Credit card Debt consolidation loan: My suggestions

What debt consolidation loan is? It is just a consumer loan that you use to make payment in other debts. In other word, its process likes home refinancing.

Most often use in debt consolidation is a home equity loan. I have noted that a home equity loan is different from home refinancing because your mortgage isn’t affected. So you can have cash to meet your debt payment such as credit card debt by home equity loan. Moreover, if your home has value says $200,000, but you have credit card debt amount $150,000. So $50,000 is yours (but in another form of debt). Now, lenders will give cash up to 1.25 times of your mortgage, so in this case you get $100,000 after you eliminate credit card debt of $150,000. But I advice you not to take advantage of this 1.25 times offer because it’s so risky to do that. In other way you can borrow 70-80 percent of your equity value to reduce your burden of debt. It’s up to you MAKE decision that suite to you.
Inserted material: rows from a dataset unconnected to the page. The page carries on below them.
/-- An aligned config access in an assigned range has no fault. -/
theorem Ctl.configBrought_faults (m : Ctl) (p : Port) (g : Fin 16) (hop : op = 4 ∨ op = 5) (hal : caddr.toNat % 4 = 0)
    (hgap : configGap caddr.toNat 4 = false) : (m.configBrought p g op tag session caddr data).faults false false = [] := by
  rcases hop with rfl | rfl <;> simp [Ctl.configBrought, configReq, Req.faults, hal, hgap]

/-- A fence completes. -/
theorem exec_fence (hr : s.ctl.Ready p g.val tag.toNat) (hans : s.ctl.Answers p g.val) :
    ∃ t, exec (.fence p g tag) s = .next t ∧
      Ends s t [] (s.ctl.setPort p ((s.ctl.port p).answered g.val (.cpl tag.toNat 0 none false none 0 (.fresh false) s.ctl.now))) := by
  obtain ⟨t, ht, hends, -⟩ := exec_configPerformed (c := .fence p g tag) (op := 3) (session := 0) (caddr := 0) (data := 0) rfl (by simp)
    (fun _ => ⟨rfl, rfl⟩) hr hans rfl (Ctl.OnlyFlds.refl _) (Ctl.get_taking _ _ _ _ _) (Ctl.performReq_done _ _ _ (.inr rfl))
  exact ⟨t, ht, hends⟩

/-- A config read completes with the value of its register. -/
theorem exec_configRead {d : RegDef} {i : Nat} (hr : s.ctl.Ready p g.val tag.toNat) (hans : s.ctl.Answers p g.val)
    (hreg : findReg caddr.toNat = some (d, i)) (hal : caddr.toNat % 4 = 0) (hgap : configGap caddr.toNat 4 = false)
    (hmsix : inMsix caddr.toNat = false) (hclaim : d.reg ≠ .SEM_CLAIM) (hlow : isPairLow d.reg = false)
    (hhigh : isPairHigh d.reg = false) :
    ∃ t, exec (.configRead p g tag session caddr) s = .next t ∧
      Ends s t [] (s.ctl.setPort p ((s.ctl.port p).answered g.val
        (.cpl tag.toNat 0 (some (s.ctl.regValue d i)) false none session.toNat (.fresh false) s.ctl.now))) := by
  have hread := fun m : Ctl => m.regRead_plain { master := p.master } hreg hmsix hclaim hlow hhigh
  obtain ⟨t, ht, hends, -⟩ := exec_configPerformed (c := .configRead p g tag session caddr) (op := 4) (data := 0) (status := stOk)
    (xt := some (s.ctl.regValue d i)) rfl (by simp) (by simp) hr hans (s.ctl.configBrought_faults p g (.inl rfl) hal hgap)
    (Ctl.OnlyFlds.refl _) (Ctl.get_taking _ _ _ _ _)
    (Ctl.performReq_read rfl ((hread _).trans (by rw [Ctl.regValue_taking])))
  exact ⟨t, ht, hends⟩

/-- A config write of a port completes with the status of the write. -/
theorem exec_configWrite {n : Ctl} {l : List (Fld × Nat)} {status : Nat} (hr : s.ctl.Ready p g.val tag.toNat)
    (hans : s.ctl.Answers p g.val) (hal : caddr.toNat % 4 = 0) (hgap : configGap caddr.toNat 4 = false)
    (hn : (s.ctl.fresh.taking p (s.ctl.configBrought p g 5 tag session caddr data)).OnlyFlds n l)
    (hlane : n.get F.PA_LANE_DISABLED (p.idx * 16 + g.val) = s.ctl.get F.PA_LANE_DISABLED (p.idx * 16 + g.val))
    (hwrite : (s.ctl.fresh.taking p (s.ctl.configBrought p g 5 tag session caddr data)).regWrite s.arr p.master caddr.toNat
      data.toNat = (status, n)) :
    ∃ t, exec (.configWrite p g tag session caddr data) s = .next t ∧
      Ends s t l (s.ctl.setPort p ((s.ctl.port p).answered g.val
        (.cpl tag.toNat status none false none session.toNat (.fresh false) s.ctl.now))) ∧
      ∀ f i, fkey f i ≠ fkey F.FLT_STATUS_FAULTN 0 → t.ctl.get f i = n.get f i := by
  refine exec_configPerformed (c := .configWrite p g tag session caddr data) (op := 5) rfl (by simp) (by simp) hr hans
    (s.ctl.configBrought_faults p g (.inr rfl) hal hgap) hn hlane (Ctl.performReq_write (.inl rfl) ?_)
  rw [s.ctl.configBrought_value p g (by decide)]
  exact hwrite

/-- A doorbell of a port's own ring that is accepted moves `PROD` (R240). -/
theorem exec_doorbell {r : Nat} (hr : s.ctl.Ready p g.val tag.toNat) (hans : s.ctl.Answers p g.val)
    (hbell : doorbellRing caddr.toNat = some r) (hmaster : ringMaster r = p.idx + 1) (hal : caddr.toNat % 4 = 0)
    (hon : s.ctl.ringState r ≠ 0) (hnew : data.toNat % 131072 ≠ s.ctl.get F.RING_PROD_PROD r)
    (hroom : ixSub (data.toNat % 131072) (s.ctl.get F.RING_PROD_PROD r) +
      ixSub (s.ctl.get F.RING_PROD_PROD r) (s.ctl.get F.RING_CONS_CONS r) ≤ s.ctl.ringSize r) :
    ∃ t, exec (.doorbell p g tag session caddr data) s = .next t ∧
      Ends s t [(F.RING_PROD_PROD, r), (F.RING_STATUS_STATE, r)] (s.ctl.setPort p ((s.ctl.port p).answered g.val
        (.cpl tag.toNat 0 none false none session.toNat (.fresh false) s.ctl.now))) ∧
      t.ctl.get F.RING_PROD_PROD r = data.toNat % 131072 ∧
      t.ctl.ringState r = if s.ctl.ringState r = 1 then 2 else s.ctl.ringState r := by
  have hcopy : r < 1048576 := (doorbellRing_lt hbell).trans (by decide)
  obtain ⟨q, hq⟩ : ∃ q, q = s.ctl.configBrought p g 6 tag session caddr data := ⟨_, rfl⟩
  have hsame : ∀ f i, (s.ctl.fresh.taking p q).get f i = s.ctl.get f i := fun f i => Ctl.get_taking _ _ _ _ _
  have hstate : (s.ctl.fresh.taking p q).ringState r = s.ctl.ringState r := hsame _ _
  have hsize : (s.ctl.fresh.taking p q).ringSize r = s.ctl.ringSize r := by simp only [Ctl.ringSize, hsame]
  obtain ⟨hn, hprod, hstarted⟩ := Ctl.doorbell_accepted (m := s.ctl.fresh.taking p q) (r := r) (v := data.toNat)
    (by rw [hstate]; exact hon) (by rw [hsame]; exact hnew) (by rw [hsame, hsame, hsize]; exact hroom)
  have hlane := hn.flds.get_eq (f := F.PA_LANE_DISABLED) (i := p.idx * 16 + g.val)
    (by simpa [hcopy] using ⟨by decide, by decide⟩) (p.lane_lt g)
  rw [hq] at hn hlane
  obtain ⟨t, ht, hends, hget⟩ := exec_configPerformed (c := .doorbell p g tag session caddr data) (op := 6) (data := data)
    (status := stOk) (xt := none) rfl (by simp) (by simp) hr hans
    (by simp [Ctl.configBrought, configReq, Req.faults, hal, hbell]) hn (hlane.trans (Ctl.get_taking _ _ _ _ _))
    (Ctl.performReq_write (.inr rfl) (by
      rw [s.ctl.configBrought_value p g (by decide)]
      exact Ctl.regWrite_doorbell _ _ _ hbell (hmaster.trans (Port.master_code p).symm)))
  rw [← hq] at hget
  refine ⟨t, ht, hends, ?_, ?_⟩
  · rw [hget _ _ (fkey_ne (by decide) hcopy (by decide)), hprod]
  · rw [Ctl.ringState, hget _ _ (fkey_ne (by decide) hcopy (by decide))]
    rw [hstate] at hstarted
    exact hstarted

end

end Sys2Proof.Machine

namespace Sys2Proof.RequestsAndOrdering

open Sys2Proof.Machine

/-- Settles O26: each of the four is performed within its command, by what it does to the registers. -/
theorem configRequests : Obligations.ConfigRequests := by
  unfold Obligations.ConfigRequests
  intro s p g tag session caddr data done hr hans
  have hlanes : ∀ r, (s.ctl.fresh.taking p r).get F.PA_LANE_DISABLED (p.idx * 16 + g.val) =
      s.ctl.get F.PA_LANE_DISABLED (p.idx * 16 + g.val) := fun r => Ctl.get_taking _ _ _ _ _
  refine ⟨exec_fence hr hans, fun d i hreg hal hgap hmsix hbell => ⟨fun hclaim hlow hhigh => ?_, fun hkind hring => ?_,
    fun hkind hring howner => ?_⟩, fun r hbell hmaster hal hon hnew hroom => ?_⟩
  · exact exec_configRead hr hans hreg hal hgap hmsix hclaim hlow hhigh
  · obtain ⟨t, ht, hends, hget⟩ := exec_configWrite (data := data) (session := session) hr hans hal hgap
      (Ctl.OnlyFlds.storeParts _ i data.toNat d.parts) ((Ctl.get_storeParts_lane hreg p g _ _).trans (hlanes _))
      (Ctl.regWrite_status _ _ _ _ hreg hbell hmsix hring hkind)
    refine ⟨t, ht, hends, fun f j hf => (hget f j hf).trans ?_⟩
    exact Ctl.get_congr (Ctl.storeParts_congr (m := s.ctl) (Ctl.taking_flds s.ctl.fresh p _) i data.toNat d.parts) f j
  · obtain ⟨t, ht, hends, -⟩ := exec_configWrite (data := data) (session := session) hr hans hal hgap (Ctl.OnlyFlds.refl _) (hlanes _)
      (Ctl.regWrite_notOwner _ _ _ hreg hbell hmsix hring hkind (by
        rw [Port.master_code, Ctl.owner, Ctl.get_taking]; exact howner))
    exact ⟨t, ht, hends⟩
  · exact exec_doorbell hr hans hbell hmaster hal hon hnew hroom
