-- ==== Sys2Proof/Machine/Adc.lean ====
section
/-! DEFINITION. Analogue-to-digital conversion (R53 to R83). -/

namespace Sys2Proof.Machine

/-- First matrix source of a converter (Table 9.1): LAST, DONE0 to DONE3, OVR. -/
def adcSrc (x : Conv) : Nat := 0x060 + 8 * x.val

/-- Changes a converter's state. -/
def State.modAdc (s : State) (x : Conv) (f : AdcSt → AdcSt) : State := { s with adc := vmod s.adc x f }

/-- Second index of the registers of entry e of sequence q. -/
def entIx (q : Fin 4) (e : Fin 16) : Nat := 16 * q.val + e.val

/-- Last entry of a sequence (LEN). -/
def State.adcLen (s : State) (x : Conv) (q : Fin 4) : Nat := s.fld F.ADCx_SEQs_CFG_LEN x q
/-- The sequence is urgent. -/
def State.adcUrgent (s : State) (x : Conv) (q : Fin 4) : Bool := s.flag F.ADCx_SEQs_CFG_CLASS x q

/-- No run in progress, interrupted or pending, no acquisition under way (R55). -/
def AdcSt.idle (a : AdcSt) : Bool := a.cur.isNone && a.intr.isNone && a.pend.isEmpty

/-- The sequence is running, interrupted or pending (R75, R77). -/
def AdcSt.busy (a : AdcSt) (q : Fin 4) : Bool :=
  (match a.cur with
   | some c => decide (c.seq = q) && !c.ghost
   | none => false) ||
  (match a.intr with
   | some i => decide (i.1 = q)
   | none => false) || a.pend.any fun p => decide (p.seq = q)

/-! ## Configuration -/

/-- Stores a sequence or entry configuration (R67); a changed input makes the next conversion settle (R66). -/
def State.adcStore (s : State) (x : Conv) (rn : RegName) (j : Nat) (v : Word) : State :=
  match rn with
  | .ADCx_ENT_s_e =>
    let old := s.reg .ADCx_ENT_s_e x j
    let s := s.writeReg .ADCx_ENT_s_e x j v
    let s := s.setFld F.ADCx_ENT_s_e_ACQ x j (max 4 (s.fld F.ADCx_ENT_s_e_ACQ x j))
    if getBits old 6 0 = getBits (s.reg .ADCx_ENT_s_e x j) 6 0 ∨ s.mode = .loading then s
    else s.modAdc x fun a => { a with settle := a.settle.put j true false }
  | r => s.writeReg r x j v

/-- Applies the writes held for sequence q, whose run has ended (R77). -/
def State.adcApplyHeld (s : State) (x : Conv) (q : Fin 4) : State :=
  let mine (e : Nat × Word) : Bool :=
    decide (e.1 = RegName.ADCx_SEQs_CFG.addr x q) ||
      (List.range 16).any fun k => decide (e.1 = RegName.ADCx_ENT_s_e.addr x (16 * q.val + k))
  let hs := s.adc[x].held.filter mine
  let s := s.modAdc x fun a => { a with held := a.held.filter fun e => !mine e }
  hs.foldl (fun s e => match regAt e.1 with
    | some (r, _, j) => s.adcStore x r j e.2
    | none => s) s

/-- A write to ADCx_SEQs_CFG (R77). -/
def State.adcSeqWrite (s : State) (x : Conv) (q : Fin 4) (v : Word) : State :=
  if s.adc[x].busy q then
    s.modAdc x fun a => { a with held := (a.held.drop (RegName.ADCx_SEQs_CFG.addr x q)).insert (RegName.ADCx_SEQs_CFG.addr x q) v }
  else s.adcStore x .ADCx_SEQs_CFG q v

/-- The entry word names an input pair that does not exist. -/
def badEntry (v : Word) : Bool := decide (47 < getBits v 5 0) || (v.getLsbD 6 && v.getLsbD 0)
This approach may have benefit if interest rate of your own debt (in this case is credit card debt) greater than your consolidate loan (home equity loan). In example, If credit card interest rates is 15 percent or more, and your home equity is 8 percent. You’re save money in 7 percent interest payments. Furthermore, you have benefit of tax-deductible in the interest on the home loan (credit card is not).

Now you may have a question in your mind, “Will this really my credit card debt relief?”
The first point, if you use a home equity loan consolidation, you’re discourage what you’ve accomplished in make payment of your mortgage. In my opinion, the mortgage debt is better than unsecured credit card debt. However, home equity loans can be more cost than refinancing mortgage, though, thus you have to make decision carefully.
The second point is some debt advice experts will say that you shouldn’t use a home equity loan for the short-term expenses like credit card debt. You will lose your house because of your credit card. I suggest that you will use a home equity consolidation only if you’re surely paying it in the future. A home equity loan is long-term debt. To do this you’re putting your important asset as a pawn.

The last, I suggest you to don’t borrow more than your home value. It’s more risky if you borrow excess home value. The reason is your home values don’t always rise. If the market can turn down, your home price is drop and hard to know when price is rise or drop.